For the entries below, the expected answer is the line with "countsIn_trapIf _ s", the line with "countsIn_checkCU1_none (countsIn_setX _ _ _ same)", and every line between them, exactly as written, and nothing more.

> MATERIAL PROVIDED
Start of Block

/-- The bytes of the image, where no mapping leads elsewhere. -/
theorem MemSys.byteRead_of_rom {m : MemSys} {va : Word} {i : Nat} (loaded : m.romLoaded = true)
    (identity : translate m.maps va = va) (hva : va.toNat = 0x10000000 + i) (hi : i < m.rom.length)
    (fits : m.rom.length ≤ Config.romMaxSize) : m.byteRead va = m.rom[i] := by
  rw [Config.romMaxSize] at fits
  have phys : isMmio va = false := decide_eq_false (by rw [Config.mmioBase]; omega)
  have notDram : inDram va = false := Bool.eq_false_iff.mpr ((inDram_iff va).not.mpr (by omega))
  have notSram : inSram va = false := Bool.eq_false_iff.mpr ((inSram_iff va).not.mpr (by omega))
  have rom : m.inRom va = true := by simp [MemSys.inRom, loaded, Config.romPbase, hva, hi]
  have index : offsetFrom Config.romPbase va = i := by
    rw [offsetFrom_eq (by decide) (by rw [Config.romPbase]; omega), hva, Config.romPbase]
    omega
  rw [m.byteRead_of_phys phys, identity, m.pByteRead_other notDram notSram, if_pos rom, index,
    List.getD_eq_getElem _ _ hi]

/-- Where no mapping that stays overlaps the new one, the addresses of the image are not moved. -/
theorem translate_romMapping {kept : List Mapping} {image : List Byte} {va : Word} {i : Nat}
    (fits : image.length ≤ Config.romMaxSize)
    (clear : ∀ n ∈ kept, ¬ (0x10000000 < n.vbase.toNat + n.size.toNat ∧ n.vbase.toNat < 0x10000000 + image.length))
    (hva : va.toNat = 0x10000000 + i) (hi : i < image.length) :
    translate (kept ++ [romMapping image]) va = va := by
  have outside : ∀ n ∈ kept, ¬ n.contains va = true := by
    intro n hn hc
    rw [n.contains_iff] at hc
    exact clear n hn (by omega)
  have inside : (romMapping image).contains va = true := by
    rw [Mapping.contains_iff, toNat_romMapping_size fits, hva]
    exact ⟨Nat.le_add_right _ _, Nat.add_lt_add_left hi _⟩
  rw [translate_append_of_not_contains outside, translate_cons_of_contains inside]
  exact add_sub_cancel (0x10000000#32) va

/-- Settles O51: `hostLoadRom_eq` for the state after, `byteRead_of_rom` for the bytes of the image. -/
theorem loadRom : Obligations.LoadRom := by
  intro s image inv
  have answer : hostOp (.loadRom image) s = _ := hostLoadRom_eq inv.maps image
  refine ⟨fun bad => answer.trans (if_pos (.inl bad)), ?_, fun notEmpty fits clear => ?_⟩
  · rintro ⟨n, hn, base, overlap⟩
    by_cases bad : image.length = 0 ∨ Config.romMaxSize < image.length
    · exact answer.trans (if_pos (.inl bad))
    · exact answer.trans (if_pos (.inr ⟨n, hn, (ne_romVbase_iff _).mpr base,
        (romMapping_overlaps_iff (by omega) n).mpr overlap⟩))
  · have accepted : hostOp (.loadRom image) s = .ok (.flag true) (s.withRom image) := by
      refine answer.trans (if_neg (not_or.mpr ⟨by omega, ?_⟩))
      rintro ⟨n, hn, base, overlap⟩
      exact clear n hn ((ne_romVbase_iff _).mp base) ((romMapping_overlaps_iff fits n).mp overlap)
    refine ⟨_, accepted, rfl, fun i hi => ?_⟩
    have hva : (BitVec.ofNat 32 (0x10000000 + i)).toNat = 0x10000000 + i := by
      rw [Config.romMaxSize] at fits
      exact Nat.mod_eq_of_lt (by omega)
    refine MemSys.byteRead_of_rom rfl (translate_romMapping fits (fun n hn => ?_) hva hi) hva hi fits
    obtain ⟨hn, base⟩ := List.mem_filter.mp hn
    exact clear n hn ((ne_romVbase_iff _).mp (by simpa using base))

/-! ### The counters of memory (20_memory.md R86 to R88, R95) -/

/-- What an instruction does to the counters: nothing, one counted read, or one counted write. -/
inductive Access where
  | none | read | write
  deriving DecidableEq

/-- How many reads the access counts. -/
def Access.reads (a : Access) : DWord := if a = .read then 1#64 else 0#64

/-- How many writes the access counts. -/
def Access.writes (a : Access) : DWord := if a = .write then 1#64 else 0#64

/-- From `m` to `n` the access was counted, and nothing else. -/
structure Counts (a : Access) (m n : MemSys) : Prop where
  reads : n.memReads = m.memReads + a.reads
  writes : n.memWrites = m.memWrites + a.writes

theorem counts_none {m n : MemSys} (hr : n.memReads = m.memReads) (hw : n.memWrites = m.memWrites) :
    Counts .none m n := ⟨hr.trans (BitVec.add_zero _).symm, hw.trans (BitVec.add_zero _).symm⟩

theorem Counts.unchanged {m n : MemSys} (h : Counts .none m n) :
    n.memReads = m.memReads ∧ n.memWrites = m.memWrites :=
  ⟨h.reads.trans (BitVec.add_zero _), h.writes.trans (BitVec.add_zero _)⟩

theorem counts_countRead (s : State) : Counts .read s.mem s.countRead.mem := ⟨rfl, (BitVec.add_zero _).symm⟩

theorem counts_memWrite (s : State) (va : Word) (bs : List Byte) : Counts .write s.mem (s.memWrite va bs).mem where
  reads := (s.mem.writeBytes_memReads va bs).trans (BitVec.add_zero _).symm
  writes := rfl

/-- Every next state that the result holds has counted the access. -/
structure CountsIn (a : Access) (s : State) (r : Result) : Prop where
  next : ∀ t, r = .next t → Counts a s.mem t.mem

section
variable {a : Access} {s u : State} {body : Result}

theorem countsIn_finish (out : Out) (h : Counts a s.mem u.mem) : CountsIn a s (finish out u) := by
  constructor
  rintro t ⟨⟩
  rwa [sequence_mem, State.count_mem]

/-- A write of a general register, or of a link, at the end of an instruction. -/
theorem countsIn_setX (out : Out) (d : Reg) (v : Word) (h : Counts a s.mem u.mem) :
    CountsIn a s (finish out (u.setX d v)) := countsIn_finish out (by rwa [State.setX_mem])

theorem countsIn_raiseWith (e : Exception) (ce : BitVec 2) (h : Counts a s.mem u.mem) :
    CountsIn a s (raiseWith e ce u) := by
  constructor
  rintro t ⟨⟩
  obtain ⟨-, mem, -⟩ := trapEntry_keeps e.code ce u.count
  rw [mem]
  exact h

theorem countsIn_writeChecked (d : Reg) (v : Int) (s : State) : CountsIn .none s (writeChecked d v s) := by
  unfold writeChecked
  split
  · exact countsIn_raiseWith _ _ (counts_none rfl rfl)
  · exact countsIn_setX _ _ _ (counts_none rfl rfl)

theorem countsIn_trapIf (c : Bool) (s : State) : CountsIn .none s (trapIf c s) := by
  unfold trapIf
  split
  · exact countsIn_raiseWith _ _ (counts_none rfl rfl)
  · exact countsIn_finish _ (counts_none rfl rfl)

theorem countsIn_controlTransfer (h : CountsIn a s body) : CountsIn a s (controlTransfer s body) := by
  unfold controlTransfer
  split
  · exact h
  · exact ⟨fun _ refused => by cases refused⟩

/-- The access of an instruction of the FPU takes place only with CU1 set (46_fpu_move.md R344). -/
theorem countsIn_checkCU1 (h : CountsIn a s body) :
    CountsIn (if statusCU1 s.status then a else .none) s (checkCU1 s body) := by
  unfold checkCU1
  split
  · exact h
  · exact countsIn_raiseWith _ _ (counts_none rfl rfl)

theorem countsIn_checkCU1_none (h : CountsIn .none s body) : CountsIn .none s (checkCU1 s body) := by
  simpa only [ite_self] using countsIn_checkCU1 h

theorem countsIn_fpFinish (c : FpCause) {write : State → State} (hw : ∀ t, (write t).mem = t.mem) (s : State) :
    CountsIn .none s (fpFinish c write s) := by
  unfold fpFinish
  split
  · exact countsIn_raiseWith _ _ (counts_none rfl rfl)
  · exact countsIn_finish _ (by rw [hw]; exact counts_none rfl rfl)

theorem countsIn_fpWrite (f : Format) (r : FpResult) (fd : Reg) (s : State) :
    CountsIn .none s (checkCU1 s (fpWrite f r fd s)) :=
  countsIn_checkCU1_none (countsIn_fpFinish _ (fun t => (quiet_setFpBits t f fd _).memEq) s)

theorem countsIn_fpToWord (rm : Rounding) (f : Format) (fd fs : Reg) (s : State) :
    CountsIn .none s (fpToWord rm f fd fs s) :=
  countsIn_checkCU1_none (countsIn_fpFinish _ (write := fun t => t.setViewW fd _) (fun _ => rfl) s)

theorem countsIn_fpToLong (rm : Rounding) (f : Format) (fd fs : Reg) (s : State) :
    CountsIn .none s (fpToLong rm f fd fs s) :=
  countsIn_checkCU1_none (countsIn_fpFinish _ (write := fun t => t.setViewD fd _) (fun _ => rfl) s)

theorem countsIn_fpCondition (cond : BitVec 4) (f : Format) (fs ft : Reg) (s : State) :
    CountsIn .none s (fpCondition cond f fs ft s) :=
  countsIn_checkCU1_none (countsIn_fpFinish _ (write := fun t => t.setCond _) (fun _ => rfl) s)

theorem countsIn_ctc1 (rt fs : Reg) (s : State) : CountsIn .none s (execCtc1 rt fs s) := by
  refine countsIn_checkCU1_none ?_
  dsimp only
  split
  · exact countsIn_raiseWith _ _ (counts_none rfl rfl)
  · exact countsIn_finish _ (counts_none rfl rfl)

theorem countsIn_sc (rt base : Reg) (offset : BitVec 16) (s : State) :
    CountsIn (if s.cpu.llbit then .write else .none) s (execSc rt base offset s) := by
  unfold execSc
  split
  · exact countsIn_setX _ _ _ (counts_memWrite s _ _)
  · exact countsIn_setX _ _ _ (counts_none rfl rfl)

theorem countsIn_eret (s : State) : CountsIn .none s (execEret s) := by
  refine countsIn_controlTransfer (countsIn_finish _ ?_)
  unfold exceptionReturn
  split <;> exact counts_none rfl rfl

end

/-- The access an instruction makes in a state (44_loadstore.md, 46_fpu_move.md). -/
def accessOf (i : Instr) (s : State) : Access :=
  match i with
  | .lb _ _ _ | .lbu _ _ _ | .lh _ _ _ | .lhu _ _ _ | .lw _ _ _ | .lwl _ _ _ | .lwr _ _ _ | .ll _ _ _ => .read
  | .lwc1 _ _ _ | .ldc1 _ _ _ => if statusCU1 s.status then .read else .none
  | .sb _ _ _ | .sh _ _ _ | .sw _ _ _ | .swl _ _ _ | .swr _ _ _ => .write
  | .sc _ _ _ => if s.cpu.llbit then .write else .none
  | .swc1 _ _ _ | .sdc1 _ _ _ => if statusCU1 s.status then .write else .none
  | _ => .none

/-- Every instruction, by the form of its meaning. -/
theorem exec_counts (i : Instr) (s : State) : CountsIn (accessOf i s) s (exec i s) := by
  have same : Counts .none s.mem s.mem := counts_none rfl rfl
  cases i with
  | lb | lbu | lh | lhu | lw | lwl | lwr => exact countsIn_setX _ _ _ (counts_countRead s)
  | ll => exact countsIn_setX _ _ _ (counts_countRead (s.setLL true))
  | sb | sh | sw | swl | swr => exact countsIn_finish _ (counts_memWrite s _ _)
  | sc => exact countsIn_sc ..
  | lwc1 | ldc1 => exact countsIn_checkCU1 (countsIn_finish _ (counts_countRead s))
  | swc1 | sdc1 => exact countsIn_checkCU1 (countsIn_finish _ (counts_memWrite s _ _))
  | add | sub | addi => exact countsIn_writeChecked ..
  | addu | subu | and | or | xor | nor | slt | sltu | sll | srl | sra | sllv | srlv | srav | addiu | slti | sltiu | andi
  | ori | xori | lui | mfhi | mflo | mfc0 => exact countsIn_setX _ _ _ same
  | mult | multu | div | divu | mthi | mtlo | sync | cache | mtc0 => exact countsIn_finish _ same
  | j | jr | beq | bne | blez | bgtz | bltz | bgez | beql | bnel | blezl | bgtzl | bltzl | bgezl =>
    exact countsIn_controlTransfer (countsIn_finish _ same)
  | jal | jalr | bltzal | bgezal | bltzall | bgezall =>
    exact countsIn_controlTransfer (countsIn_setX _ _ _ same)
  | eret => exact countsIn_eret s
  | tge | tgeu | tlt | tltu | teq | tne | tgei | tgeiu | tlti | tltiu | teqi | tnei => exact countsIn_trapIf _ s
  | syscall | brk | tlbr | tlbwi | tlbwr | tlbp | daddi | daddiu | ldl | ldr | lwu | sdl | sdr | lld | ld | scd | sd
  | dsllv | dsrlv | dsrav | dadd | daddu | dsub | dsubu | dmult | dmultu | ddiv | ddivu | dsll | dsrl | dsra | dsll32
  | dsrl32 | dsra32 | dmfc0 | dmtc0 | cop2 | lwc2 | ldc2 | swc2 | sdc2 => exact countsIn_raiseWith _ _ same
  | dmfc1 | dmtc1 => exact countsIn_checkCU1_none (countsIn_raiseWith _ _ same)
  | mfc1 | cfc1 => exact countsIn_checkCU1_none (countsIn_setX _ _ _ same)
  | ctc1 => exact countsIn_ctc1 ..
  | mtc1 | movS | movD => exact countsIn_checkCU1_none (countsIn_finish _ same)
  | bc1f | bc1t | bc1fl | bc1tl =>
    exact countsIn_controlTransfer (countsIn_checkCU1_none (countsIn_finish _ same))
  | addS | subS | mulS | divS | sqrtS | absS | negS | addD | subD | mulD | divD | sqrtD | absD | negD | cvtSD | cvtSW
  | cvtSL | cvtDS | cvtDW | cvtDL => exact countsIn_fpWrite ..
  | roundWS | truncWS | ceilWS | floorWS | cvtWS | roundWD | truncWD | ceilWD | floorWD | cvtWD =>
    exact countsIn_fpToWord ..
  | roundLS | truncLS | ceilLS | floorLS | cvtLS | roundLD | truncLD | ceilLD | floorLD | cvtLD =>
    exact countsIn_fpToLong ..
  | cFS | cUnS | cEqS | cUeqS | cOltS | cUltS | cOleS | cUleS | cSfS | cNgleS | cSeqS | cNglS | cLtS | cNgeS | cLeS
  | cNgtS | cFD | cUnD | cEqD | cUeqD | cOltD | cUltD | cOleD | cUleD | cSfD | cNgleD | cSeqD | cNglD | cLtD | cNgeD
  | cLeD | cNgtD => exact countsIn_fpCondition ..

/-- A word that is no instruction makes no access (45_system.md R323, 47_fpu_arith.md R361). -/
theorem execRejected_counts (e : Rejection) (s : State) : CountsIn .none s (execRejected e s) := by
  cases e with
  | reservedInstruction => exact countsIn_raiseWith _ _ (counts_none rfl rfl)
  | unimplementedCop1 => exact countsIn_checkCU1_none (countsIn_fpFinish _ (fun _ => rfl) s)

/-- The instructions that make a counted read. -/
def Loads (i : Instr) (s : State) : Prop :=
  ∃ rt base offset, i = .lb rt base offset ∨ i = .lbu rt base offset ∨ i = .lh rt base offset ∨
    i = .lhu rt base offset ∨ i = .lw rt base offset ∨ i = .lwl rt base offset ∨ i = .lwr rt base offset ∨
    i = .ll rt base offset ∨ (statusCU1 s.status = true ∧ (i = .lwc1 rt base offset ∨ i = .ldc1 rt base offset))

/-- The instructions that make a counted write. -/
def Stores (i : Instr) (s : State) : Prop :=
  ∃ rt base offset, i = .sb rt base offset ∨ i = .sh rt base offset ∨ i = .sw rt base offset ∨
    i = .swl rt base offset ∨ i = .swr rt base offset ∨ (s.cpu.llbit = true ∧ i = .sc rt base offset) ∨
    (statusCU1 s.status = true ∧ (i = .swc1 rt base offset ∨ i = .sdc1 rt base offset))

theorem accessOf_eq_read_iff (i : Instr) (s : State) : accessOf i s = .read ↔ Loads i s := by
  constructor
  · intro h
    cases i with
    | lb rt base offset | lbu rt base offset | lh rt base offset | lhu rt base offset | lw rt base offset
    | lwl rt base offset | lwr rt base offset | ll rt base offset => exact ⟨rt, base, offset, by simp⟩
    | lwc1 rt base offset | ldc1 rt base offset =>
      exact ⟨rt, base, offset, by simpa [accessOf] using h⟩
    | sc => cases hll : s.cpu.llbit <;> simp [accessOf, hll] at h
    | swc1 | sdc1 => cases hcu : statusCU1 s.status <;> simp [accessOf, hcu] at h
    | _ => cases h
  · rintro ⟨rt, base, offset, rfl | rfl | rfl | rfl | rfl | rfl | rfl | rfl | ⟨cu1, rfl | rfl⟩⟩
    all_goals simp [accessOf, *]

End of Block

> FINISHED EXERCISE
  | tge | tgeu | tlt | tltu | teq | tne | tgei | tgeiu | tlti | tltiu | teqi | tnei => exact countsIn_trapIf _ s
  | syscall | brk | tlbr | tlbwi | tlbwr | tlbp | daddi | daddiu | ldl | ldr | lwu | sdl | sdr | lld | ld | scd | sd
  | dsllv | dsrlv | dsrav | dadd | daddu | dsub | dsubu | dmult | dmultu | ddiv | ddivu | dsll | dsrl | dsra | dsll32
  | dsrl32 | dsra32 | dmfc0 | dmtc0 | cop2 | lwc2 | ldc2 | swc2 | sdc2 => exact countsIn_raiseWith _ _ same
  | dmfc1 | dmtc1 => exact countsIn_checkCU1_none (countsIn_raiseWith _ _ same)
  | mfc1 | cfc1 => exact countsIn_checkCU1_none (countsIn_setX _ _ _ same)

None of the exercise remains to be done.